KCC 10.5

Context Economics

Two agents with the same token budget can differ sharply in effectiveness because system prompt and tool-definition bloat erode the working space.

Special ConcernsContext efficiencySystem prompt bloatCost envelopeDrift
Created 2026-06-08 · v0.4.0

Description

Two agents may have the same token budget but very different effectiveness depending on context window utilization. A window 80% filled with system prompt and tool definitions leaves only 20% for working space; effectiveness degrades sharply even though token consumption appears acceptable.

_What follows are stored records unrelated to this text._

/-! ## Arithmetic (FP32, round to nearest even) -/

/-- Product, sum, difference, quotient and fused multiply-add of R353. -/
def mulW (a b : Word) : Word := BitVec.ofNat 32 (fmul Fmt.fp32 .rn (fp32 a) (fp32 b)).bits
/-- Sum. -/
def addW (a b : Word) : Word := BitVec.ofNat 32 (fadd Fmt.fp32 .rn (fp32 a) (fp32 b)).bits
/-- Difference. -/
def subW (a b : Word) : Word := BitVec.ofNat 32 (fsub Fmt.fp32 .rn (fp32 a) (fp32 b)).bits
/-- Quotient. -/
def divW (a b : Word) : Word := BitVec.ofNat 32 (fdiv Fmt.fp32 .rn (fp32 a) (fp32 b)).bits
/-- Fused multiply-add. -/
def fmaW (a b c : Word) : Word := BitVec.ofNat 32 (ffma Fmt.fp32 .rn (fp32 a) (fp32 b) (fp32 c)).bits
/-- Magnitude. -/
def absW (a : Word) : Word := a &&& 0x7fffffff
/-- A finite value. -/
def finiteW (a : Word) : Bool := (fp32 a).isFin
/-- A zero of either sign. -/
def zeroW (a : Word) : Bool := absW a == 0
/-- A positive finite value. -/
def positiveW (a : Word) : Bool := finiteW a && !zeroW a && !a.getLsbD 31
/-- Comparison by value: the zeros are equal. -/
def ltW (a b : Word) : Bool := (fp32 a).below (fp32 b) && !(zeroW a && zeroW b)
/-- Equality by value. -/
def eqW (a b : Word) : Bool := a == b || (zeroW a && zeroW b)

/-- `start + sum of round(h * c) * k`, one fused multiply-add a term in order, for every element (R353). -/
def rkSum (h : Word) (start : List Word) (terms : List (Word × List Word)) : List Word :=
  terms.foldl (fun acc (c, k) => let g := mulW h c; List.zipWith (fun a x => fmaW g x a) acc k) start

/-- r of R355 for one element. -/
def errRatio (m : Method) (x xn err : Word) : Word :=
  let top : Word := 0x43800000
  if !(finiteW x && finiteW xn && finiteW err) then top
  else if zeroW err then 0
  else
    let big := if (absW x).ult (absW xn) then absW xn else absW x
    let scale := addW m.atol (mulW m.rtol big)
    if zeroW scale then top
    else
      let r := divW (absW err) scale
      if r.ult top then r else top

/-- Q of R355. -/
def errSquare (r : Word) : Nat :=
  match fp32 r with
  | .fin _ m e => rneNat (m * m) (2 * e + 24)
  | _ => 0

/-- SQ of R355. -/
def errTotal (m : Method) (x xn err : List Word) : Nat :=
  let q := List.zipWith (fun f e => f e) (List.zipWith (fun a b => fun e => errSquare (errRatio m a b e)) x xn) err
  min (q.foldl (· + ·) 0) (2 ^ 64 - 1)

/-- The factor index of R356. -/
def errIndex (sq len : Nat) : Nat :=
  let y := sq * 2 ^ 16 / len
  if y = 0 then 0
  else
    let p := Nat.log2 y
    (sat (8 * ((p : Int) - 40) + (y * 8 / 2 ^ p % 8 : Nat) + 32) 0 63).toNat

/-- The smallest checkpoint above a time, or t_end (R357). -/
def Sample.next (x : Sample) (tb : Word) : Word := (x.checkpoints.find? fun c => ltW tb c).getD x.tEnd

/-- The clip of a step size from a time (R357): the size and the time to which it is clipped. -/
def Sample.clipFrom (x : Sample) (tb hn : Word) : Word × Option Word :=
  let next := x.next tb
  let sum := exactSum [(fp32 tb).pair, (fp32 hn).pair, (fp32 next).neg.pair]
  if ltW next (addW tb hn) || decide (0 ≤ sum.1) then (subW next tb, some next) else (hn, none)

/-- The next step size before its clip (R357). -/
def Method.stepSize (m : Method) (h : Word) (idx : Nat) : Word :=
  let hn := mulW h (m.table.getD idx 0)
  let hn := if (fp32 hn).isNan || ltW hn m.hMin then m.hMin else hn
  if ltW m.hMax hn then m.hMax else hn

/-! ## Records -/

/-- Words of a record from an offset. -/
def wordsAt (b : List Byte) (o n : Nat) : List Word := (List.range n).map fun i => BitVec.ofNat 32 (field b (o + 4 * i) 4)

/-- The method that 640 bytes hold, none where they break a rule of R345. -/
def parseMethod (asid : Nat) (b : List Byte) : Option Method :=
  let m : Method :=
    { asid := asid, s := field b 0 1, q := field b 1 1, atol := BitVec.ofNat 32 (field b 4 4), rtol := BitVec.ofNat 32 (field b 8 4),
      hMin := BitVec.ofNat 32 (field b 12 4), hMax := BitVec.ofNat 32 (field b 16 4), c := wordsAt b 0x20 8, a := wordsAt b 0x40 64,
      b := wordsAt b 0x140 8, e := wordsAt b 0x160 8, table := wordsAt b 0x180 64 }
  let tol (x : Word) : Bool := finiteW x && (zeroW x || !x.getLsbD 31)
  let ok : Bool := zeroField b 2 2 && zeroField b 0x14 12 && decide (1 ≤ m.s ∧ m.s ≤ 8 ∧ 1 ≤ m.q ∧ m.q ≤ m.s) &&
    ((m.a.zipIdx).all fun (x, i) => decide (i % 8 < i / 8) || zeroW x) &&
    m.c.all finiteW && m.a.all finiteW && m.b.all finiteW && m.e.all finiteW && tol m.atol && tol m.rtol &&
    positiveW m.hMin && positiveW m.hMax && m.table.all positiveW
  if ok then some m else none

/-- Checkpoints ascend from above t and do not pass t_end. -/
def ascending (t tEnd : Word) : List Word → Bool
  | [] => true
  | c :: r => finiteW c && ltW t c && !ltW tEnd c && ascending c tEnd r

/-- The sample that a record's first 64 bytes describe (Table 19-3). -/
def parseSample (asid : Nat) (record : Pair) (b : List Byte) : Sample :=
  { asid := asid, state := 1, record := record, x := BitVec.ofNat 64 (field b 0 8), work := BitVec.ofNat 64 (field b 8 8),
    len := field b 0x10 4, method := field b 0x14 1 % 16, limit := field b 0x15 1, checkpoints := wordsAt b 0x24 (min 4 (field b 0x16 1)),
    t := BitVec.ofNat 32 (field b 0x18 4), h := BitVec.ofNat 32 (field b 0x1c 4), tEnd := BitVec.ofNat 32 (field b 0x20 4),
    link := BitVec.ofNat 32 (field b 0x34 4), accepted := 0, rejected := 0, clip := none, stage := 0, request := 0, taker := 0,
    n := 0, stopping := false, arrived := false, reached := false, cut := false, stalled := none }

The failure pattern: an agent is designed with a reasonable token envelope, then the system prompt grows by accretion (more instructions, more examples), tool definitions accumulate, and few-shot examples expand — until 14K tokens of overhead leave only 6K for actual work. Quality degrades, but cost looks fine, and the maintainer blames the model.

How KCC Handles This

Surface 5 (Cost Envelope) includes context_efficiency as a declared field. Capabilities declare expected context utilization at design time; the Token Guard monitors actual utilization.

ValueInterpretation
over 0.8Lean — most context is working space
0.6-0.8Healthy — typical for well-designed capabilities
0.4-0.6Acceptable — but worth reviewing for bloat
0.3-0.4Concerning — system prompt may be too elaborate
under 0.3Rejected — system prompt is consuming the context window

Patterns That Cause Bloat

The Inspector Pipeline detects bloat patterns: over-elaborate system prompts (fix: state principles, not exceptions), redundant tool definitions (fix: consolidate, remove unused), excessive few-shot examples (fix: trust the structured input schema), and declarations that re-describe kernel-provided context (fix: only specify what is capability-specific).

Why It Matters

Making context efficiency a declared field forces the conversation at design time. A capability that declares 0.8 and consistently runs at 0.5 has a problem the kernel will surface. The drift signal is more valuable than the absolute number — the same way a service with a 512MB memory budget that drifts to 4.4GB is in trouble not because 4.4GB is wrong but because the drift was invisible.

Boring engineering applied to AI: declare your budgets, monitor your actuals, refactor when they diverge.